>>

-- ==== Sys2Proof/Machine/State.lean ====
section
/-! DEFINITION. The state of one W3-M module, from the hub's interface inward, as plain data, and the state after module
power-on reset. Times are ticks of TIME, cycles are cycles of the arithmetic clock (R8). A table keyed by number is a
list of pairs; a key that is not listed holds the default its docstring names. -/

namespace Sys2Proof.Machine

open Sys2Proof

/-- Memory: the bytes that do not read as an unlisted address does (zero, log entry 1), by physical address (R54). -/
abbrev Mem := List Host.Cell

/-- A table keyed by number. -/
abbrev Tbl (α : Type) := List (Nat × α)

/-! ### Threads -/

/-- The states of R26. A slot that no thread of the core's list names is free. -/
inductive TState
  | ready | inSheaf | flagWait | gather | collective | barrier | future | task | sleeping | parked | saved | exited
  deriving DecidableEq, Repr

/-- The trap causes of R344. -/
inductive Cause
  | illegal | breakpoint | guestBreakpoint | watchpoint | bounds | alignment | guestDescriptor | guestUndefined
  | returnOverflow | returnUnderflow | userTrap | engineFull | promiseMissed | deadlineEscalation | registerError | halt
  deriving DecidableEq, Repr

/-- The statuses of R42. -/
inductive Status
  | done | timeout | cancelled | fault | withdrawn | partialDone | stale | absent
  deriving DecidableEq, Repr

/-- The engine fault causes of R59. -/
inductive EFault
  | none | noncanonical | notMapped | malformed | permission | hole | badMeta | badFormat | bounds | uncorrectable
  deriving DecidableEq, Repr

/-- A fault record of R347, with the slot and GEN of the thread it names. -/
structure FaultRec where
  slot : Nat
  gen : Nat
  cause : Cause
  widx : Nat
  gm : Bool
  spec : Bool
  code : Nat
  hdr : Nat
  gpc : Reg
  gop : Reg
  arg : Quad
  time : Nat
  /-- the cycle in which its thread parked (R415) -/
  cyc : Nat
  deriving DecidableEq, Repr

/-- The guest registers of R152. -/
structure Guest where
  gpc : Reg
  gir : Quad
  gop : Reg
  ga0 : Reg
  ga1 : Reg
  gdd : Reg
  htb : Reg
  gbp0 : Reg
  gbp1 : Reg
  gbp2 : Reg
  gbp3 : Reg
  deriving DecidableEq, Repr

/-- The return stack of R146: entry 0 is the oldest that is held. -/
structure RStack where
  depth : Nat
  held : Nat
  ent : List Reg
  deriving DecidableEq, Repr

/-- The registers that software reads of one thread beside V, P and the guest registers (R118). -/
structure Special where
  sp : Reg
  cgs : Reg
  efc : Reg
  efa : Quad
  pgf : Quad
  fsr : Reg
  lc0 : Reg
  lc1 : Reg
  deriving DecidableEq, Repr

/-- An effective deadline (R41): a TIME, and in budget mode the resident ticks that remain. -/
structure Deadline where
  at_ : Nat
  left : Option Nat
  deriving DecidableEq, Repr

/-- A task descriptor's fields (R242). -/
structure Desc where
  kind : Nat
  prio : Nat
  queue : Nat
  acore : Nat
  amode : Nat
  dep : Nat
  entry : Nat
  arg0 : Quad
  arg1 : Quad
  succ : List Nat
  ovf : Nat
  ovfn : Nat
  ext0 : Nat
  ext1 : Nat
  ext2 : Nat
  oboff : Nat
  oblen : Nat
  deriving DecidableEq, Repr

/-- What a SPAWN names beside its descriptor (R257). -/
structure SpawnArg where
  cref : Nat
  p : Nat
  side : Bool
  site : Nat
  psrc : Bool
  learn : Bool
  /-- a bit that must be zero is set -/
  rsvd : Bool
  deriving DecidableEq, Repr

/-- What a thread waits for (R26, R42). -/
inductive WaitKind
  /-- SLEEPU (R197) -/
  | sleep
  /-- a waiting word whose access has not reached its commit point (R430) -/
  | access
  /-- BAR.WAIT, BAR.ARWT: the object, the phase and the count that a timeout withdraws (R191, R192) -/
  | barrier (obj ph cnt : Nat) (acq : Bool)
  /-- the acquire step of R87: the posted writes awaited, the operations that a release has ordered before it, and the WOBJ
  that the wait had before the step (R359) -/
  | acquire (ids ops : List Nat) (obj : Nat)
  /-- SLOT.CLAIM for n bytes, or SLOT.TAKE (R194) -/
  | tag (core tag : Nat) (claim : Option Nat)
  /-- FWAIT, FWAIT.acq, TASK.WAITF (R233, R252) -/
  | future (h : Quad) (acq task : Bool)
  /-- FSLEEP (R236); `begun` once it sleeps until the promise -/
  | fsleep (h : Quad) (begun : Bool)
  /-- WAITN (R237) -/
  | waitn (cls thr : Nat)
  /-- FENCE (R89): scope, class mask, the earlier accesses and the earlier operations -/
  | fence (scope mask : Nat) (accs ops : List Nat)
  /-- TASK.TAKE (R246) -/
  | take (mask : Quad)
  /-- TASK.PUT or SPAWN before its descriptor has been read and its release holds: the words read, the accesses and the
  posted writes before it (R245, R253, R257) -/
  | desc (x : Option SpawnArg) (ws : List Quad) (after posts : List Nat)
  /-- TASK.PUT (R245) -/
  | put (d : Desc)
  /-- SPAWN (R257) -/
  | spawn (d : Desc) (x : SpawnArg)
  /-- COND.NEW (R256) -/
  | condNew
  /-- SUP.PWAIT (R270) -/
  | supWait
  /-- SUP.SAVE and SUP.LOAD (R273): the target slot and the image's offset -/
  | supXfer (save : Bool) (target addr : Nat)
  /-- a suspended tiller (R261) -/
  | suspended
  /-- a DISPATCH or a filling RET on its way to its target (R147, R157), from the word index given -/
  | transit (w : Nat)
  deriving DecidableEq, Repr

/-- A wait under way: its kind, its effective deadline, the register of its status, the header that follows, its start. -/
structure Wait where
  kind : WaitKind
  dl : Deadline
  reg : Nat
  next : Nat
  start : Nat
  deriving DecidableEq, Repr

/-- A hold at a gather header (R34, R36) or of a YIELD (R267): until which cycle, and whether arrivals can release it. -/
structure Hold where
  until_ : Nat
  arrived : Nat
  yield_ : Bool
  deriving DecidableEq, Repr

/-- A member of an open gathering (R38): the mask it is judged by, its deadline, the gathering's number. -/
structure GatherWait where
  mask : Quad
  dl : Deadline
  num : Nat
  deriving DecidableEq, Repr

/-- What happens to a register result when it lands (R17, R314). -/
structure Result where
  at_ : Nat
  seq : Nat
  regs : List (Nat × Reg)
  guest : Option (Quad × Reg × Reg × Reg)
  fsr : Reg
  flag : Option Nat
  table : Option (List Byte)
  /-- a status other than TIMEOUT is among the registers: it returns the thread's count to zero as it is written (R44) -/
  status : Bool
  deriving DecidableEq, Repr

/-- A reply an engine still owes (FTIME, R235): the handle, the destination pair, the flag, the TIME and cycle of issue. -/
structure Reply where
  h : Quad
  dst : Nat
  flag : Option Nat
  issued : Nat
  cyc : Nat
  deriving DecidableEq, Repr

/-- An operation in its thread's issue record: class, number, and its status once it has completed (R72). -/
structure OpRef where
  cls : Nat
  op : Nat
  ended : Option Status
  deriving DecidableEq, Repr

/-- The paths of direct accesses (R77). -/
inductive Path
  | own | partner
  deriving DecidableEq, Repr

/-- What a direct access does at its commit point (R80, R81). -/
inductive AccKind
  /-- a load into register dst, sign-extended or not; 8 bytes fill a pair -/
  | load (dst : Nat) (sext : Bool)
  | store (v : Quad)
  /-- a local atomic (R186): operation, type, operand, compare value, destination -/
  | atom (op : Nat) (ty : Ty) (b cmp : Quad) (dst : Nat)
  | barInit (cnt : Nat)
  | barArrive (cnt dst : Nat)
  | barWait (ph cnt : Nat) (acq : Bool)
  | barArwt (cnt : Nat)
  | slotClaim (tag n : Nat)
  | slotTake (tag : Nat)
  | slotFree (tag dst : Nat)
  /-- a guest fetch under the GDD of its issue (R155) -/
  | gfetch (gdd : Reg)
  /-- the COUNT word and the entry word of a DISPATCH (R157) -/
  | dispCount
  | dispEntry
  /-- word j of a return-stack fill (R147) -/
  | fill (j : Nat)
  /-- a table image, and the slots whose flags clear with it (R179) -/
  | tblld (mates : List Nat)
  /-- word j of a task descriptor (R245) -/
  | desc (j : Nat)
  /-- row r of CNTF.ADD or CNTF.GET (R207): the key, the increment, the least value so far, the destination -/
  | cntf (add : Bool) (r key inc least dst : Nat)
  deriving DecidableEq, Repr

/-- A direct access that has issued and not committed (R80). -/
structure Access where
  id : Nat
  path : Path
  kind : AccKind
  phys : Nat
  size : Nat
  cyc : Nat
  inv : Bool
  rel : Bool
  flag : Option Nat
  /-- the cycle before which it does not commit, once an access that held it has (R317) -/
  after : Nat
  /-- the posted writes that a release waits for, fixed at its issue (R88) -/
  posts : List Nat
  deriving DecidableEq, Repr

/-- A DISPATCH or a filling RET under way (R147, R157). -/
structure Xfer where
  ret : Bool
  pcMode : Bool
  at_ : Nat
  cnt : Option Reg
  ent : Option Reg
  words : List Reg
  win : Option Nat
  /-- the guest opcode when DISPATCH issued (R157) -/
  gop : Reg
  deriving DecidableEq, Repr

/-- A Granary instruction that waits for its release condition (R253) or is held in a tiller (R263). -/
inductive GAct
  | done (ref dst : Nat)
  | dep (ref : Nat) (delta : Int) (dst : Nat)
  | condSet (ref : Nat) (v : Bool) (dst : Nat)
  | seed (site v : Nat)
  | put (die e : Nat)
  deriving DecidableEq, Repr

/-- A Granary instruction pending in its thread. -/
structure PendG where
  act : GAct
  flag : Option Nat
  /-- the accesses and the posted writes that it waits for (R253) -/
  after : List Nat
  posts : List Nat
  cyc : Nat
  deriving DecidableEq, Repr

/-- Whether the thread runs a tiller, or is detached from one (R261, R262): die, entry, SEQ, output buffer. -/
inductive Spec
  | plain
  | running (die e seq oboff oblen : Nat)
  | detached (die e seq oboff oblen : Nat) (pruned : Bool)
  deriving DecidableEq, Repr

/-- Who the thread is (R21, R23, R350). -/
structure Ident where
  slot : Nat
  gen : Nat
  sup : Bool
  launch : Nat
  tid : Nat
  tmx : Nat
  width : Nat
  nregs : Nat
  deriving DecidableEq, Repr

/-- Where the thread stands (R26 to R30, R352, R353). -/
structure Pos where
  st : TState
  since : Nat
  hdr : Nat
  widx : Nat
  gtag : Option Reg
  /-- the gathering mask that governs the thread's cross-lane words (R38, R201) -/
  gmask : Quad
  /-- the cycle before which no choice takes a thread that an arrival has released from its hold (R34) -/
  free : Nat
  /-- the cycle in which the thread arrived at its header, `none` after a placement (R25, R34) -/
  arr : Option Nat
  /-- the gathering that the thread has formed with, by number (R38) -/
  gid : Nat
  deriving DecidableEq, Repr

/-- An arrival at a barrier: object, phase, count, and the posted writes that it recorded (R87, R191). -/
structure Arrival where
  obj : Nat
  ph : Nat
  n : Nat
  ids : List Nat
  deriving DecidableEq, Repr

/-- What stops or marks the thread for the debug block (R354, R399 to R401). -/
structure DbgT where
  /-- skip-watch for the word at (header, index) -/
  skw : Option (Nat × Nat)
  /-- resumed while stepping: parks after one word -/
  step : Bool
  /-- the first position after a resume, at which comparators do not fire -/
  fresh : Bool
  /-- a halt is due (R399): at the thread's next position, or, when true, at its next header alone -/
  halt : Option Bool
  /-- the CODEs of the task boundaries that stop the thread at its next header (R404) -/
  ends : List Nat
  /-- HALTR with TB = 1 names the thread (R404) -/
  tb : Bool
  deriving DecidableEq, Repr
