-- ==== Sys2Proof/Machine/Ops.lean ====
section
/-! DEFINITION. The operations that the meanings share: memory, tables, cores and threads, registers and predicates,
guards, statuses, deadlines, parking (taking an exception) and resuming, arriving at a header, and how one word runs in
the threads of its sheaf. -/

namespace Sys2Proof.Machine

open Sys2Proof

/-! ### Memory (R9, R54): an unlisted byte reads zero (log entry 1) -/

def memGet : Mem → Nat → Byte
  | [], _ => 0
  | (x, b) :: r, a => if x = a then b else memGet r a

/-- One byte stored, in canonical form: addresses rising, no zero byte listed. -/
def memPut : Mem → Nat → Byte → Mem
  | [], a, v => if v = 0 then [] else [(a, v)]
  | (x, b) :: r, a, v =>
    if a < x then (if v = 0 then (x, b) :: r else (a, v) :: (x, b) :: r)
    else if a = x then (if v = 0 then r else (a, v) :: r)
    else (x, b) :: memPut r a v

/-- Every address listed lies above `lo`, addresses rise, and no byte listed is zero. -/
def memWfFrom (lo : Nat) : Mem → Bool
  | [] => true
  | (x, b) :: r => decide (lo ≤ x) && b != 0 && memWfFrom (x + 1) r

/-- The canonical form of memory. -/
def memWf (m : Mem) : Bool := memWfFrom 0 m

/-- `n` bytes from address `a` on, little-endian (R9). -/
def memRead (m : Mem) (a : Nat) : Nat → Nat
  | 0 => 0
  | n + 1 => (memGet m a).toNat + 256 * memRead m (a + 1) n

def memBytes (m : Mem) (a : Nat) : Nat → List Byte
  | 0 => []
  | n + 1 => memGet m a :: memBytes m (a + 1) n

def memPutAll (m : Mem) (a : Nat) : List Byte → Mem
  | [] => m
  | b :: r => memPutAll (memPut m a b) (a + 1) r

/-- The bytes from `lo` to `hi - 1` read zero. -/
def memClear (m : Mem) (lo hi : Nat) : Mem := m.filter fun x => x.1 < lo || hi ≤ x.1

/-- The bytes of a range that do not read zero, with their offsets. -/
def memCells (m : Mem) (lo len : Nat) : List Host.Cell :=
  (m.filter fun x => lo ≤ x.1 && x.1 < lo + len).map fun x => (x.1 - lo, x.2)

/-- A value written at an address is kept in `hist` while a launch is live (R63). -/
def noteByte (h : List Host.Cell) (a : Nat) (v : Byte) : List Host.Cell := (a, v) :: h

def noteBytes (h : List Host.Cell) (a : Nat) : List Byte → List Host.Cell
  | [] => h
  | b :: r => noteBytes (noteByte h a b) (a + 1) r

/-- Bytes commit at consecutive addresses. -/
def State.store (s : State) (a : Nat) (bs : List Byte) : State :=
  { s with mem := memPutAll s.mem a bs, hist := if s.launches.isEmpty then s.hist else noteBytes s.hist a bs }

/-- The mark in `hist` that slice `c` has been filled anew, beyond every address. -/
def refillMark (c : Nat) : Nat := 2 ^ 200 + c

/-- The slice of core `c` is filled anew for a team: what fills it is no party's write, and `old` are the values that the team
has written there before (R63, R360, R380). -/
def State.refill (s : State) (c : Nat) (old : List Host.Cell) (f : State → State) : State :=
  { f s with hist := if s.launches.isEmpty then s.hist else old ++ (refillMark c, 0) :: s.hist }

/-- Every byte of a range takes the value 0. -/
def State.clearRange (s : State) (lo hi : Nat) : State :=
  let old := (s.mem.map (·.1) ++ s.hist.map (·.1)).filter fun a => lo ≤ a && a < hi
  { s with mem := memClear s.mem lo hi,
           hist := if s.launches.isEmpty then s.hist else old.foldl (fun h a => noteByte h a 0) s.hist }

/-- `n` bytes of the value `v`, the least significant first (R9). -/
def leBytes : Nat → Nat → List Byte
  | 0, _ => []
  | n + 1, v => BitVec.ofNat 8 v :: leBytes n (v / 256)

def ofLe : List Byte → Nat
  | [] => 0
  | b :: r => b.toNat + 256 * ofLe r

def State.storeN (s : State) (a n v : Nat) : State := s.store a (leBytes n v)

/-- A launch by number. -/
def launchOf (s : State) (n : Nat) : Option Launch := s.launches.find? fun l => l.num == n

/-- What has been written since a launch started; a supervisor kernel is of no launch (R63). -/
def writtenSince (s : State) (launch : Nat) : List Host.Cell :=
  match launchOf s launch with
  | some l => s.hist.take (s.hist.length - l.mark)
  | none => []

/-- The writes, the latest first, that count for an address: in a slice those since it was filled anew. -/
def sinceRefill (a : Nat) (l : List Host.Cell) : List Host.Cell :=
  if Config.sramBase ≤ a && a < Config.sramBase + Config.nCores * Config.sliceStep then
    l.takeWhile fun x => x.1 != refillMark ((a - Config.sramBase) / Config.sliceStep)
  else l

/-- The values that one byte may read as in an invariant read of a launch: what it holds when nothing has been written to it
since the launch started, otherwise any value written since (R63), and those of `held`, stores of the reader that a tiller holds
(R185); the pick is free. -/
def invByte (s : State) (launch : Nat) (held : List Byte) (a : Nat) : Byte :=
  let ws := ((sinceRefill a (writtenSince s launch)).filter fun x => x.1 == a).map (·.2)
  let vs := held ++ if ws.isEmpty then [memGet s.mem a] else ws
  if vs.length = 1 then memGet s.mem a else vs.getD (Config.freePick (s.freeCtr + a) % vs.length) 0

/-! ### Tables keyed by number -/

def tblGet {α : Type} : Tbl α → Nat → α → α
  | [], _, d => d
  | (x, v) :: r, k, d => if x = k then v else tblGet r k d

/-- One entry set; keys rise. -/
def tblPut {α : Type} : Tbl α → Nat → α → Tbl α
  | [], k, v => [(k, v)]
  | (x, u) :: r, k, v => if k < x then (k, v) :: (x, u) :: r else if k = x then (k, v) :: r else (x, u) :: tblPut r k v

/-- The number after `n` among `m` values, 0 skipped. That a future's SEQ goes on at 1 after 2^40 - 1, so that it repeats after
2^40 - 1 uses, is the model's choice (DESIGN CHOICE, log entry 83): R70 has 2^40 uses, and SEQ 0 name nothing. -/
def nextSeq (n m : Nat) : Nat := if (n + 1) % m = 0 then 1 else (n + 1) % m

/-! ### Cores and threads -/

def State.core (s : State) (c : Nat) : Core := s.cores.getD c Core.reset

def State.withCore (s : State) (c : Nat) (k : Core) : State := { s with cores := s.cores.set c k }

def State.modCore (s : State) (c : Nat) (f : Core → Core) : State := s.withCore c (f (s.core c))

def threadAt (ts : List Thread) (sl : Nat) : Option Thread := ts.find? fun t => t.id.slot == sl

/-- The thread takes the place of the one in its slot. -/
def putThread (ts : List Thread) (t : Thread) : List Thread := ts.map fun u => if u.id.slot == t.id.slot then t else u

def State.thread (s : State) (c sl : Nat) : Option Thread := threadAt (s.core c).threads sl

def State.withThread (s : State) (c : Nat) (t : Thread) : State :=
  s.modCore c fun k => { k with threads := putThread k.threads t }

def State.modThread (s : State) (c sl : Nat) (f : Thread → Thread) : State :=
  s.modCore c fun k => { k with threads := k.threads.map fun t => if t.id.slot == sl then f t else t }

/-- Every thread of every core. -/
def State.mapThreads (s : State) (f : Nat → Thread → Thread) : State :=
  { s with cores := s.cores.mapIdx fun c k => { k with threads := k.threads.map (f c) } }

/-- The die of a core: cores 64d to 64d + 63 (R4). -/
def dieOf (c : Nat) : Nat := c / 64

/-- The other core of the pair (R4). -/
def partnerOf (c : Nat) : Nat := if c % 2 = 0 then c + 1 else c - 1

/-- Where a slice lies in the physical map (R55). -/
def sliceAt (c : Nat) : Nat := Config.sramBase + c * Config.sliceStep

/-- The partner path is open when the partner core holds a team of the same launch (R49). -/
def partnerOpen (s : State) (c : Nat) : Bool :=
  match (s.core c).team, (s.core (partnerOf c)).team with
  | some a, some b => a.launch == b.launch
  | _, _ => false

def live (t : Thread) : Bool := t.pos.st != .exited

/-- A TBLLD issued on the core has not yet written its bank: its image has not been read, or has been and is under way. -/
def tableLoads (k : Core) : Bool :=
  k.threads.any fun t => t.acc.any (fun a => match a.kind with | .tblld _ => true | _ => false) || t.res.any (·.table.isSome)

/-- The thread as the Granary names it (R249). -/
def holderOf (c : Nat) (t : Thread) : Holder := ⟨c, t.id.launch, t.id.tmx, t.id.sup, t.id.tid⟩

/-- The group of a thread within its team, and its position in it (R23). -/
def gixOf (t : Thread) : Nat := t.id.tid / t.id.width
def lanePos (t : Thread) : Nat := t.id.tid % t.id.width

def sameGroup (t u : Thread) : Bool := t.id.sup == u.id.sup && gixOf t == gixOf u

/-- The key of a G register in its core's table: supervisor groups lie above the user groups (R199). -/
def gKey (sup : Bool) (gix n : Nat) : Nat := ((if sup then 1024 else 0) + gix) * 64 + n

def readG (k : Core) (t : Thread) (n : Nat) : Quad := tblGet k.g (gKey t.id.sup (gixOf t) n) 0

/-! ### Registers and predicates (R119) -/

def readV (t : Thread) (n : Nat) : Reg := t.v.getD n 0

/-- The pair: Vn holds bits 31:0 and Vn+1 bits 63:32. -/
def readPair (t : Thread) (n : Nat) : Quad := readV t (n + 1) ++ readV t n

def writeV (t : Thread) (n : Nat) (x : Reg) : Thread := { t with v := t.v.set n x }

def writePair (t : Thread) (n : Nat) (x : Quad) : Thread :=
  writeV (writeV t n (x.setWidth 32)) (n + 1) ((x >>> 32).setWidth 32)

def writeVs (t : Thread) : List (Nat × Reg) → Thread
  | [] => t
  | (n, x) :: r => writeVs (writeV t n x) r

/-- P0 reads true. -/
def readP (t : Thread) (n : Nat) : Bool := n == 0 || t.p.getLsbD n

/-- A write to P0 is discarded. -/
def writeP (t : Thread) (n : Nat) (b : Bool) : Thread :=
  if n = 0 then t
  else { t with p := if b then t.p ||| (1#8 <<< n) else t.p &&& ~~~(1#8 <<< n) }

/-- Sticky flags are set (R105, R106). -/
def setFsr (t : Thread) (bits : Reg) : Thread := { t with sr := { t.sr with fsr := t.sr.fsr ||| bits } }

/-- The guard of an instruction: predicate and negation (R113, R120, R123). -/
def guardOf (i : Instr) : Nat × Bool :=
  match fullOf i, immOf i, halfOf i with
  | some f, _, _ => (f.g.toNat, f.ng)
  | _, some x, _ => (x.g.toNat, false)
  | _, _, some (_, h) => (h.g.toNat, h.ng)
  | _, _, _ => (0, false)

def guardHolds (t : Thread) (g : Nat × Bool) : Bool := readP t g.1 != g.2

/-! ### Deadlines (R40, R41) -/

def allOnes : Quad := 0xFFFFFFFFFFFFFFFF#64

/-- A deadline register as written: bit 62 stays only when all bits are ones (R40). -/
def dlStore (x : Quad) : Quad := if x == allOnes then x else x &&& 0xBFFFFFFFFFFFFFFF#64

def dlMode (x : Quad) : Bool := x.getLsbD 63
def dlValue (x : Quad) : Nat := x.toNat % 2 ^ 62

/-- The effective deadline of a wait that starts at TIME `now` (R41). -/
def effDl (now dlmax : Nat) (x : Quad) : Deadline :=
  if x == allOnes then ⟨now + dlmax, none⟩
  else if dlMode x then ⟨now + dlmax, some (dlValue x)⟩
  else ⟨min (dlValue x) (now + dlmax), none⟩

<<

WORK INSTRUCTION: In your reply, restate exactly the lines from the start of the records above through the line holding "saved | exited", including both, and nothing else.

WORKED SOLUTION:
-- ==== Sys2Proof/Machine/State.lean ====
section
/-! DEFINITION. The state of one W3-M module, from the hub's interface inward, as plain data, and the state after module
power-on reset. Times are ticks of TIME, cycles are cycles of the arithmetic clock (R8). A table keyed by number is a
list of pairs; a key that is not listed holds the default its docstring names. -/

namespace Sys2Proof.Machine

open Sys2Proof

/-- Memory: the bytes that do not read as an unlisted address does (zero, log entry 1), by physical address (R54). -/
abbrev Mem := List Host.Cell

/-- A table keyed by number. -/
abbrev Tbl (α : Type) := List (Nat × α)

/-! ### Threads -/

/-- The states of R26. A slot that no thread of the core's list names is free. -/
inductive TState
  | ready | inSheaf | flagWait | gather | collective | barrier | future | task | sleeping | parked | saved | exited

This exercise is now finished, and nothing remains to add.